Pre-training data

Introduction

Closely follow this slide from the course website.

Three objectives of pre-training. (i) Quantity – Bigger is better, no labels needed, only raw text. For example, Llama 3 uses 15T and Llama4 uses 30T tokens, where Wikipedia has just 3B tokens. (ii) Diversity – Broad enough to reflect nearly all possible NLP tasks. (iii) High-quality – text quality is crucial.

Pre-training history.
▷ 2018. English Wikipedia (2.5B) and books (1B). ELMo is pretrained on 1B Word Benchmark. GPT-1 is pretrained on BooksCorpus (0.8T) and BERT uses BooksCorpus and Wikipedia (2.5B).
▷ 2019. GPT-2 uses WebText, such as scrapping web pages that are outbound links from Reddit with at least 3 karma, extracting from HTML, deduplication and heuristic cleaning. (i) CommonCrawl: Publicly-available web archive without markup and other non-text content from the scraped HTML files, that updates every month (20TB/month); The majority of text is not even natural language. (ii) GPT-2 uses bottom-up approach: starts from url and finds related contents. (iii) T5 paper and C4, i.e., Colossal Clean Crawled Corpus: some top-down approach using lots of heuristic filters (e.g. remove any page with curly bracket, the word 'JavaScript', non-English, etc.) → Filtered 90% of the data, leading to 175B tokens.
▷ 2020. GPT-3 trained a classifier to distinguish high-quality data from low-quality Common Crawl based on logistic regression classifier. Positive data: WebText, Wikipedia, book corpora; Negative data: unfiltered Common Crawl. However, you do not discard all low-quality docs. Instead you randomly sample based on estimated score, to keep diversity. After all the filtering, roughly equivalent to 400B tokens.
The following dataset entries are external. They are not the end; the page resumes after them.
-- ==== Sys2Proof/Machine/Counters.lean ====
section
/-! DEFINITION. waitoc, arrival counters and event counters (15_counters.md R392 to R413). -/

namespace Sys2Proof.Machine

/-! ## waitoc (R395) -/

def execWaitoc (h : Guard) (cls : OcClass) (n : BitVec 6) (s : State) : Result :=
  issue (.waitoc h cls n) (macroBody fun x s => if x.w.oc.get cls ≤ n.toNat then .ok s else .hold) s

/-! ## Armed words (R396 to R400) -/

/-- Where an armed word may lie: loom memory, or market memory. -/
inductive ArmWord where
  | loom (a : Nat)
  | market (a : Nat)
deriving DecidableEq, Repr

/-- The word that an address names for arm and await, or the fault or park that its address meets (R397). -/
def State.armWord (s : State) (x : Iss) (va : DWord) : Except Effect ArmWord :=
  let v := s.view x
  if va.toNat % 8 ≠ 0 then .error (faultL x 0x08 va)
  else
    match s.spot v va.toNat with
    | .page y pa =>
      if y.space != .market then .error (faultL x 0x1C)
      else
        match s.checkAccs v false false [{ lane := x.lane, va := va, len := 8 }] with
        | .pass => .ok (.market pa)
        | .park => .error .park
        | .fault c => .error (.trap c)
    | .lm a => .ok (.loom a)
    | .frame b i => .ok (.loom (b + i))
    | .bad n => .error (faultL x (causeOfCase n) va)

/-- The places of a word's arm table. -/
def ArmWord.places (x : Iss) : ArmWord → List ArmAt
  | .loom _ => (List.range Config.loomArmEntries).map (ArmAt.loom x.l)
  | .market a => (List.range Config.bankArmEntries).map (ArmAt.bank (marketBank a))
/-- A word's offset. -/
def ArmWord.addr : ArmWord → Nat
  | .loom a | .market a => a
def ArmWord.isLoom : ArmWord → Bool
  | .loom _ => true
  | .market _ => false

/-- The handle that an arm entry records: a continuation-record weft has no team (log entry 34). -/
def armTeam (x : Iss) : Nat := x.w.team.getD 1024
/-- The team whose heddle a binding names; a continuation-record weft is known by its slot, above the handles (R60). -/
def bindTeam (x : Iss) : Nat := x.w.team.getD (1024 + x.k)

/-- The entry of a word, with its place. -/
def State.armEntry (s : State) (x : Iss) (wd : ArmWord) : Option (ArmAt × Arm) :=
  (wd.places x).findSome? fun p =>
    match s.armAt p with
    | some e => if e.addr = wd.addr then some (p, e) else none
    | none => none

/-- The entry belongs to the issuing team, or for market memory to its context. -/
def Arm.own (e : Arm) (x : Iss) (wd : ArmWord) : Bool := e.ctx == x.w.ctx && (!wd.isLoom || e.team == armTeam x)

/-- The status and effect of arm (R397). -/
def armSet (d : Reg) (target : DWord) (wd : ArmWord) (x : Iss) (s : State) : Effect :=
  match s.armEntry x wd with
  | some (p, e) =>
    if e.own x wd then .ok ((s.setArm p (some { e with target := target })).setL x d 0) else .ok (s.setL x d 2)
  | none =>
    match (wd.places x).find? fun p => (s.armAt p).isNone with
    | none => .ok (s.setL x d 1)
    | some p =>
      .ok ((s.setArm p (some { addr := wd.addr, target := target, h := 0, hv := false, hcnt := 0, team := armTeam x,
                               ctx := x.w.ctx, bteam := 0, bloom := 0 })).setL x d 0)

/-- The status and effect of arm.clr (R397). -/
def armClear (d : Reg) (wd : ArmWord) (x : Iss) (s : State) : Effect :=
  match s.armEntry x wd with
  | some (p, e) =>
    if e.own x wd then .ok (((s.releaseAwait 1 (s.armWaiters p)).setArm p none).setL x d 0) else .ok (s.setL x d 2)
  | none => .ok (s.setL x d 2)

def execArm (h : Guard) (clr : Bool) (d a b : Reg) (s : State) : Result :=
  issue (.arm h clr d a b) (macroBody fun x s =>
    match s.armWord x (x.w.pair a x.lane) with
    | .error e => e
    | .ok wd => if clr then armClear d wd x s else armSet d (x.w.pair b x.lane) wd x s) s

/-- The weft is a live member of heddle `hd` of its team; the heddle 0 of a continuation-record weft is itself (R60). -/
def State.memberOf (s : State) (x : Iss) (hd : Nat) : Bool :=
  match x.w.team with
  | none => hd == 0
  | some t => match (s.loom x.l).heddleOf t hd with | none => false | some (_, e) => e.mask.contains x.k

/-- The weft was saved in an await on this word, which an arrival add in the swap image has satisfied, and issues for the first
time since (R431). -/
def State.awaitMet (s : State) (x : Iss) (wd : ArmWord) : Bool :=
  match x.w.awaited, wd, s.teamOf x.l x.w with
  | some (off, true), .loom a, some t => t.shareBase + off == a
  | _, _, _ => false

/-- await's wait on an entry, bound to a heddle or not (R399). -/
def awaitOn (hd : Option (BitVec 8)) (d : Reg) (p : ArmAt) (e : Arm) (met : Bool) (x : Iss) (s : State) : Effect :=
  let waits (s : State) (bound : Bool) : Effect :=
    .waits (s.modWeft x.l x.k fun w => { (w.issued x.pc) with wait := .await x.pc p d x.lane bound })
  match hd with
  | none => if met then .ok (s.setL x d 0) else waits s false
  | some hd =>
    if !s.memberOf x hd.toNat || (e.hv && (e.h != hd.toNat || e.bloom != x.l || e.bteam != bindTeam x)) then faultL x 0x16
    else
      waits (s.setArm p (some { e with hv := true, h := hd.toNat, bloom := x.l, bteam := bindTeam x, hcnt := e.hcnt + 1,
                                       met := e.met || met })) true

def execAwait (h : Guard) (hd : Option (BitVec 8)) (d a : Reg) (s : State) : Result :=
  issue (.await h hd d a) (macroBody fun x s =>
    match s.armWord x (x.w.pair a x.lane) with
    | .error e => e
    | .ok wd =>
      match s.armEntry x wd with
      | some (p, e) => if e.own x wd then awaitOn hd d p e (s.awaitMet x wd) x s else .ok (s.setL x d 1)
      | none => .ok (s.setL x d 1)) s

/-! ## arrive (R398) -/

def execArrive (h : Guard) (a b : Reg) (s : State) : Result :=
  issue (.arrive h a b) (macroBody fun x s =>
    let va := x.w.pair a x.lane
    if va.toNat % 8 ≠ 0 then faultL x 0x08 va
    else
      accessBody true true false (fun x => [{ lane := x.lane, va := va, len := 8 }]) (fun v x s =>
        .ok ((s.sideEffect x.l x.w).writeVa v va 8 ((s.readVa v va 8 + (x.w.lane b x.lane).toNat) % 2 ^ 64))) x s) s

/-! ## Event counters (R404 to R407) -/

/-- The sources of a loom counter and of a die counter (R405); 0 releases the counter (R406). -/
def loomSource (src : Nat) : Bool := src ≤ 0x13
def dieSource (src : Nat) : Bool := src == 0 || (0x40 ≤ src && src ≤ 0x4D)

/-- A counter not listed. -/
def EvCounter.zero : EvCounter := { count := 0, src := 0, all := false, ctx := 0 }

/-- Counter k of a loom, or of its base die (R404). -/
def State.evCounter (s : State) (l k : Nat) : EvCounter :=
  if k < 8 then SMap.getD (s.loom l).counters k EvCounter.zero
  else SMap.getD s.dieCounters (16 * (l / 48) + (k - 8)) EvCounter.zero
def State.setEvCounter (s : State) (l k : Nat) (c : EvCounter) : State :=
  if k < 8 then s.modLoom l fun x => { x with counters := SMap.set x.counters EvCounter.zero k c }
  else { s with dieCounters := SMap.set s.dieCounters EvCounter.zero (16 * (l / 48) + (k - 8)) c }

/-- A counter of another context, in user mode (R407). -/
def evOther (x : Iss) (c : EvCounter) : Bool := !x.w.sv && c.ctx != x.w.ctx

def execEvsel (h : Guard) (d : Reg) (k src : BitVec 8) (s : State) : Result :=
  issue (.evsel h d k src) (macroBody fun x s =>
    let n := k.toNat
    let code := src.toNat % 128
    let c := s.evCounter x.l n
    if c.src ≠ 0 ∧ evOther x c then .ok (s.setL x d 1)
    else if !(if n < 8 then loomSource code else dieSource code) then .ok (s.setL x d 2)
    else
      .ok ((s.setEvCounter x.l n { count := 0, src := BitVec.ofNat 7 code, all := src.getLsbD 7, ctx := x.w.ctx }).setL x
        d 0)) s

def execEvrd (h : Guard) (d : Reg) (k : BitVec 8) (s : State) : Result :=
  issue (.evrd h d k) (fun x s =>
    let c := s.evCounter x.l k.toNat
    pairBody d (fun _ _ _ => if evOther x c then 0 else c.count.setWidth 64) x s) s

def execEvclr (h : Guard) (d : Reg) (k : BitVec 8) (s : State) : Result :=
  issue (.evclr h d k) (macroBody fun x s =>
    let c := s.evCounter x.l k.toNat
    if evOther x c then .ok (s.setL x d 1)
    else .ok ((s.setEvCounter x.l k.toNat { c with count := 0 }).setL x d 0)) s

end Sys2Proof.Machine
end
Other public training datasets exist today? C4 (2019), Pile (2020, the first public dataset matching GPT-3), RedPajama (1.2T), etc. Pile (Gao et al., 2020): Many academic data, less internet data. Llama 1 (Touvron et al. 2023): Common Crawl and C4 takes 82%. Dolma (Soldaini et al., 2024): Common Crawl, Github, Reddit, Semantic Scholar, Project Gutenberg, etc.

Today's open data and models: (i) Open source: C4 (leading to T5), Pile (leading to Pythia), RefinedWeb (leading to Falcon LLM), Dolma (Reading to OLMo 1/2), etc. (ii) Open Weights with data info: Llama 1, etc. (iii) Open Weightes with little data info: Llama 2,3, Mistral, Mixstral, Qwen, Deepseek, etc.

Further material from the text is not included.